The homelab had reached the stage where every service lived on its own port and every one of them threw a certificate warning. I had a mental map of which colon-number meant which app, which is a sign of a problem, not a system. So I put a single reverse proxy in front of the lot and gave everything a real name.
The bit people get stuck on is certificates for things that aren't reachable from the internet. You don't need to expose them. Let's Encrypt's DNS-01 challenge proves you control the domain by writing a TXT record, so the box requesting the cert never has to accept an inbound connection. My proxy talks to my DNS provider's API, gets a wildcard for *.home.example, and renews on a timer.
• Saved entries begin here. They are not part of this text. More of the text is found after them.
/-- R160, R161: after an accepted update at slope index S, of any design function with the section count of R123, each chain
has ceil((S + 1)/2) active stages, the first ones: 1, 1, 2, 2, 3, 3, 4, 4 for S = 0 to 7. -/
def Obligations.SlopeSetsActiveStages : Prop :=
  ∀ (cfg : Config) (s t : State), cfg.Lawful → update cfg s = (t, .installed) →
    s.settings.slope.toNat ≤ 7 ∧
    ∀ (ch : Channel), (t.chain ch).active = (s.settings.slope.toNat + 2) / 2 ∧
      ∀ i : Fin 4, ((t.chain ch).get i).bypass = decide ((s.settings.slope.toNat + 2) / 2 ≤ i.val)

/-- R172: a rejected update writes LASTUPD and nothing else. -/
def Obligations.RejectedUpdateKeepsTheRest : Prop :=
  ∀ (cfg : Config) (s : State), (update cfg s).2 ≠ .installed →
    update cfg s = ({ s with lastupd := (update cfg s).2 }, (update cfg s).2)

/-- R169: a second update with the same snapshot and FS installs what is already there. -/
def Obligations.InstallIsIdempotent : Prop :=
  ∀ (cfg : Config) (s t : State), update cfg s = (t, .installed) → update cfg t = (t, .installed)

/-! ## The designer (40_coefficient_designer.md) -/

/-- R123, R130: the reference design returns ceil(order/2) sections, each with a0 = 1.0 exactly. -/
def Obligations.ReferenceDesignIsLawful : Prop := machineConfig.Lawful

/-- R121, R124 to R129: for the inputs the update passes, and at every precision, the reference design's enclosures hold,
section by section and coefficient by coefficient, the exact reals of the rules. -/
def Obligations.DesignEnclosesTheRules : Prop :=
  ∀ (p : Nat) (fam : Family) (ty : FilterType) (cutoff fs : Word) (order : Nat), cutoffValid cutoff fs = true →
    List.Forall₂ (Spec.EnclosesSection p) (sectionsOf p fam ty cutoff fs order)
      (Spec.realDesign fam ty cutoff fs order)

/-- R129, R130, R131: for the inputs the update passes, the reference design is the rules' exact sections in their order, each
coefficient rounded once to binary32, ties to even, with a0 = 1.0. -/
def Obligations.DesignRoundsOnce : Prop :=
  ∀ (fam : Family) (ty : FilterType) (cutoff fs : Word) (order : Nat), cutoffValid cutoff fs = true →
    referenceDesign fam ty cutoff fs order =
      (Spec.realDesign fam ty cutoff fs order).map Spec.RealSection.rounded

/-- R132, R133, R134: before rounding, every section of every design is strictly stable, its coefficients keep the bounds of R132,
and its gain is 1 at the end of the band it passes (z = 1 for LowPass, z = -1 for HighPass) and 0 at the other end. -/
def Obligations.ExactDesignIsStable : Prop :=
  ∀ (fam : Family) (ty : FilterType) (cutoff fs : Word) (order : Nat), cutoffValid cutoff fs = true →
    ∀ r ∈ Spec.realDesign fam ty cutoff fs order,
      |r.a2| < 1 ∧ |r.a1| < 1 + r.a2 ∧ |r.a1| < 2 ∧ 0 < r.b0 ∧ r.b0 ≤ 1 ∧ |r.b1| ≤ 2 ∧ 0 ≤ r.b2 ∧ r.b2 ≤ 1 ∧
      (match ty with
        | .lowPass => r.b0 + r.b1 + r.b2 = r.a0 + r.a1 + r.a2 ∧ r.b0 - r.b1 + r.b2 = 0
        | .highPass => r.b0 - r.b1 + r.b2 = r.a0 - r.a1 + r.a2 ∧ r.b0 + r.b1 + r.b2 = 0)

/-- R132: under the inputs the update passes, every coefficient the reference design returns is finite. -/
def Obligations.ReferenceDesignIsFinite : Prop :=
  ∀ (fam : Family) (ty : FilterType) (cutoff fs : Word) (order : Nat), cutoffValid cutoff fs = true →
    ∀ c ∈ referenceDesign fam ty cutoff fs order, sectionFinite c = true

/-- R133, R165, with 95_test_vectors.md sections 2.1 and 2.3: the default design at 48 kHz, the rounded section with a pole on
z = -1, and the two other designs named there that fail the stability check. -/
def Obligations.DesignExamples : Prop :=
  referenceDesign .butterworth .highPass 0x447A0000 0x473B8000 1 =
    [⟨0x3F7040C4, 0xBF7040C4, 0, 0x3F800000, 0xBF608188, 0⟩] ∧
  ((referenceDesign .butterworth .lowPass 0x46BB7FFF 0x473B8000 8)[0]?).map (fun c => (c.a1, c.a2, sectionStable c)) =
    some (0x3FFFFFFC, 0x3F7FFFF8, false) ∧
  (referenceDesign .butterworth .lowPass 0x46BB7E00 0x473B8000 8).map sectionStable = [true, false, false, true] ∧
  (referenceDesign .butterworth .highPass 0x0DA24260 0x473B8000 1).map sectionStable = [false]

/-! ## Arithmetic and the cascade (00_scope.md R13, 42_cascade_processing.md) -/

/-- R13: `roundMagnitude` rounds to nearest: no finite binary32 magnitude is nearer to num/den units of 2^-149, of two equally
near ones the even one is taken, and the result is infinity exactly from half a unit in the last place beyond the
largest finite value on. -/
def Obligations.RoundsToNearestEven : Prop :=
  ∀ (num den : Nat), 0 < den →
    (roundMagnitude num den = infMagnitude ↔ (2 ^ 25 - 1) * 2 ^ 253 * den ≤ 2 * num) ∧
    (roundMagnitude num den < infMagnitude →
      ∀ m : Nat, m < infMagnitude →
        |(num : Int) - scaledMagnitude (roundMagnitude num den) * den| ≤ |(num : Int) - scaledMagnitude m * den| ∧
        (|(num : Int) - scaledMagnitude (roundMagnitude num den) * den| = |(num : Int) - scaledMagnitude m * den| →
          m ≠ roundMagnitude num den → roundMagnitude num den % 2 = 0))

/-- R13, R191: on finite operands `f32_add`, `f32_sub` and `f32_mul` are the exact sum, difference and product rounded once; an
exact zero has the sign IEEE 754 gives it, -0.0 only from a sum of two -0.0 (or -0.0 less +0.0) and from a product of
unlike signs. An infinity outlasts a finite operand, and like signs add; ∞ - ∞, 0·∞ and any NaN operand give the free
quiet NaN. -/
def Obligations.ArithmeticRoundsOnce : Prop :=
  ∀ (nan : BitVec 23) (a b : Word),
    let x := Spec.realOf a
    let y := Spec.realOf b
    let signed (neg : Bool) (w : Word) : Word := if neg then w ||| 0x80000000 else w
    (isFinite32 a = true → isFinite32 b = true →
      f32Add nan a b = (if x + y = 0 then signed (signBit a && signBit b) 0 else Spec.round32 (x + y)) ∧
      f32Sub nan a b = (if x - y = 0 then signed (signBit a && !signBit b) 0 else Spec.round32 (x - y)) ∧
      f32Mul nan a b = (if x * y = 0 then signed (signBit a != signBit b) 0 else Spec.round32 (x * y))) ∧
    (isInf32 a = true → isFinite32 b = true →
      f32Add nan a b = a ∧ f32Add nan b a = a ∧ f32Sub nan a b = a ∧ f32Sub nan b a = a ^^^ 0x80000000 ∧
      f32Mul nan a b = f32Mul nan b a ∧
      f32Mul nan a b = if y = 0 then quietNaN nan else signed (signBit a != signBit b) 0x7F800000) ∧
    (isInf32 a = true → isInf32 b = true →
      f32Add nan a b = (if signBit a = signBit b then a else quietNaN nan) ∧
      f32Sub nan a b = (if signBit a = signBit b then quietNaN nan else a) ∧
      f32Mul nan a b = signed (signBit a != signBit b) 0x7F800000) ∧
    (isNaN32 a = true ∨ isNaN32 b = true →
      f32Add nan a b = quietNaN nan ∧ f32Sub nan a b = quietNaN nan ∧ f32Mul nan a b = quietNaN nan)

/-- R190, R191, R205: the stage steps of 95_test_vectors.md section 3.3, every row of its table, of the HighPass Butterworth
order-1 section from +0.0 delay state; and the four steps of the second-order section of program P2 at an impulse and at
a step, with the delay state they end in. All whatever the free NaN bits. -/
def Obligations.StageStepExamples : Prop :=
  let quiet (w : Word) : Prop := isNaN32 w = true ∧ w.getLsbD 22 = true
  let first : Coefs := ⟨0x3F7040C4, 0xBF7040C4, 0, 0x3F800000, 0xBF608188, 0⟩
  let second : Coefs := ⟨0x3B8052DA, 0x3C0052DA, 0x3B8052DA, 0x3F800000, 0xBFE85D19, 0x3F54BCC8⟩
  (∀ draw : Nat,
    let row (x : Word) := referenceStage first 0 0 x draw
    row 0x3F800000 = ⟨0x3F7040C4, 0xBDEC7440, 0x00000000⟩ ∧
    row 0x80000000 = ⟨0x00000000, 0x00000000, 0x80000000⟩ ∧
    row 0x00000001 = ⟨0x00000001, 0x00000000, 0x00000000⟩ ∧
    (row 0x7F800000).y = 0x7F800000 ∧ quiet (row 0x7F800000).s1 ∧ quiet (row 0x7F800000).s2 ∧
    quiet (row 0x7FC00000).y ∧ quiet (row 0x7FC00000).s1 ∧ quiet (row 0x7FC00000).s2 ∧
    quiet (row 0x7F800001).y ∧ quiet (row 0x7F800001).s1 ∧ quiet (row 0x7F800001).s2) ∧
  (∀ d0 d1 d2 d3 : Nat,
    let run (later : Word) : List Word :=
      let o0 := referenceStage second 0 0 0x3F800000 d0
      let o1 := referenceStage second o0.s1 o0.s2 later d1
      let o2 := referenceStage second o1.s1 o1.s2 later d2
      let o3 := referenceStage second o2.s1 o2.s2 later d3
      [o0.y, o1.y, o2.y, o3.y, o3.s1, o3.s2]
    run 0x00000000 = [0x3B8052DA, 0x3C74CC9A, 0x3CE39E59, 0x3D1BBECA, 0x3D3C2798, 0xBD016CD9] ∧
    run 0x3F800000 = [0x3B8052DA, 0x3C9A7B04, 0x3D3F0CAF, 0x3DAD65BD, 0x3E01BA2E, 0xBD8812F1])

/-- R191: when a stage step writes a NaN, its quiet bit is set: a signalling NaN never leaves an active stage. -/
def Obligations.StageNaNsAreQuiet : Prop :=
  ∀ (c : Coefs) (s1 s2 x : Word) (draw : Nat),
    let o := referenceStage c s1 s2 x draw
    (isNaN32 o.y = true → o.y.getLsbD 22 = true) ∧ (isNaN32 o.s1 = true → o.s1.getLsbD 22 = true) ∧
    (isNaN32 o.s2 = true → o.s2.getLsbD 22 = true)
Everything internal then sits behind one trusted cert.
So grafana.home.example and unifi.home.example both resolve to the proxy on the LAN, terminate TLS there, and hand off to the real service over plain HTTP on the back side. No warnings, no remembered ports, and nothing facing outward that doesn't have to. The wildcard means adding a new service is one proxy block and zero new certificates.
The only real gotcha was rate limits while I fumbled the DNS credentials; test against Let's Encrypt's staging endpoint first, or you'll spend an hour locked out wondering why. Past that, it has quietly renewed itself for weeks and I've stopped thinking about it, which is the whole point.